Here is a characterization of maximum spanning Tree(MST). A proof for that characterization can be found here.

Given a spanning Tree $T$ of $G$, $T$ is an MST $\iff$ for any edge $uv\notin T$, $uv$ has the minimal weight among edges in the cycle created by adding $uv$ to $T$.


Suppose $S$ is an MPBST. Let us prove $S$ is an MST.

Let edge $uv\notin S$. Let $P$ be the path from $v$ to $u$ in $S$, i.e., the cycle created by adding $uv$ to $S$ is $P$ followed by edge $uv$.

Since $((u,v))$ is a path from $u$ to $v$, $\operatorname{bwd}_G(u, v)\ge\operatorname{bwd}_{((u,v))}(u,v)=w((u,v))$.

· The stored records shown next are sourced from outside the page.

/-! ## The clock -/

/-- A tick that does not carry adds K to the accumulator, moves the stamp counter on by 16 fu, and may take a sample. A
carrying tick at which no line or field starts makes one pixel: the counter advances, line sync is counted down and at its last
clock released, a sample that is due is placed, and the rest of the timing generator and of the mixer, the lock engine, banks,
generators, cues and report queues stay. -/
def Obligations.TickAddsIncrementAndCarryMakesPixel : Prop :=
  (∀ (s : State) (ref : Sample), s.timing.acc.toNat + s.engine.k < 2 ^ 32 →
    exec (.measurementTick ref) s = .next { s with
      timing := { s.timing with acc := BitVec.ofNat 32 (s.timing.acc.toNat + s.engine.k) }
      store := s.store.sampleTick s.stamp ref
      stamp := s.stamp + 16 } ∧
    (BitVec.ofNat 32 (s.timing.acc.toNat + s.engine.k)).toNat = s.timing.acc.toNat + s.engine.k) ∧
  (∀ (s : State) (index : BitVec 4) (ref : Sample), s.engine.k < 2 ^ 32 →
    let made := fun t : State =>
      t.timing.acc.toNat = s.timing.acc.toNat + s.engine.k - 2 ^ 32 ∧
      t.timing = { s.timing with acc := t.timing.acc, pixel := s.timing.pixel + 1, lineSync := t.timing.lineSync } ∧
      t.store = s.store.sampleTick s.stamp ref ∧
      t.mixer = { s.mixer with
        pipeline := t.mixer.pipeline, syncDelay := t.mixer.syncDelay, output := t.mixer.output, clip := t.mixer.clip } ∧
      t.reports = { s.reports with latched := t.reports.latched, attn := t.reports.attn } ∧
      clockKeeps s t ∧ t.engine = s.engine ∧ t.banks = s.banks ∧ t.fades = s.fades ∧ t.cues = s.cues ∧ t.link = s.link
    (s.tickKind = .lineSyncRelease →
      ∃ t : State, exec (.lineSyncRelease index ref) s = .next t ∧ made t ∧ s.timing.lineSync = some 1 ∧ t.timing.lineSync = none) ∧
    (s.tickKind = .pixel →
      ∃ t : State, exec (.pixelClock index ref) s = .next t ∧ made t ∧
        (s.timing.lineSync = none → t.timing.lineSync = none) ∧
        (∀ n, 2 ≤ n → s.timing.lineSync = some n → t.timing.lineSync = some (n - 1))))

/-- The index sampled at a pixel clock of any kind, with or without a line start or a field start, belongs to the oldest waiting
pixel once more than latency pixels wait: it is formed with its own values and the context of its line, and black stands until
then. With latency 0 it belongs to the pixel just produced, with the values of its moment. The colour of the index is mixed over
the store output or the matte and held to the legal range of each component; a pixel so limited latches CLIP and sets the
last-clip record, KEY above level 0 and VIDEO at it. The output syncs are those of latency pixel clocks before. -/
def Obligations.PixelIsFormedWithItsIndex : Prop :=
  ∀ (s : State) (index : BitVec 4) (ref : Sample) (between : List Byte),
    let older := s.mixer.pipeline.map fun q => { q with before := true }
    let keeps := fun t : State =>
      (t.timing.key, t.timing.pixel, t.timing.count) = (s.timing.key, s.timing.pixel + 1, s.timing.count) ∧
      (t.mixer.keyer, t.mixer.ctx, t.mixer.prevCtx) = (s.mixer.keyer, s.mixer.ctx, s.mixer.prevCtx) ∧
      t.banks = s.banks ∧ t.fades = s.fades
    (s.tickKind = .pixel → ∃ t : State, exec (.pixelClock index ref) s = .next t ∧ keeps t ∧
      pixelMade s t index ref s.mixer.pipeline s.store) ∧
    (s.tickKind = .lineSyncRelease → ∃ t : State, exec (.lineSyncRelease index ref) s = .next t ∧ keeps t ∧
      pixelMade s t index ref s.mixer.pipeline s.store) ∧
    (s.lockOk → s.tickKind = .lineStart → ∃ t : State, exec (.generatedLineStart index ⟨ref, between⟩) s = .next t ∧
      pixelMade s t index ref older (s.presents s.timing.naturalKey)) ∧
    (s.lockOk → s.tickKind = .midLine → ∃ t : State, exec (.midLineFieldStart index ⟨ref, between⟩) s = .next t ∧
      pixelMade s t index ref s.mixer.pipeline s.store) ∧
    (s.lockOk → s.tickKind = .jamCheck → ∀ j, s.timing.jamDue = some j →
      ∃ t : State, exec (.jamCheckComplete index ⟨ref, between⟩) s = .next t ∧
        (j.parity = .two ∧ s.timing.mode = .interlaced → pixelMade s t index ref s.mixer.pipeline s.store) ∧
        (¬(j.parity = .two ∧ s.timing.mode = .interlaced) →
          pixelMade s t index ref older (s.presents ⟨j.parity, 1⟩))) ∧
    (s.lockOk → s.tickKind = .restartCarry → ∃ t : State, exec (.timingRestartCarry index ⟨ref, between⟩) s = .next t ∧
      pixelMade s t index ref [] (s.presents ⟨.one, 1⟩))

Since $S$ is an MPBST, $$\operatorname{bwd}(\text{the path from }v\text{ to }u\text{ in }S)=\operatorname{bwd}_S(u,v) = \operatorname{bwd}_G(u, v)\ge w((u,v)),$$ i.e., edge $(u,v)$ has the minimal weight among edges in the cycle created by adding $uv$ to $S$. By the characterization of MST, $S$ is an MST.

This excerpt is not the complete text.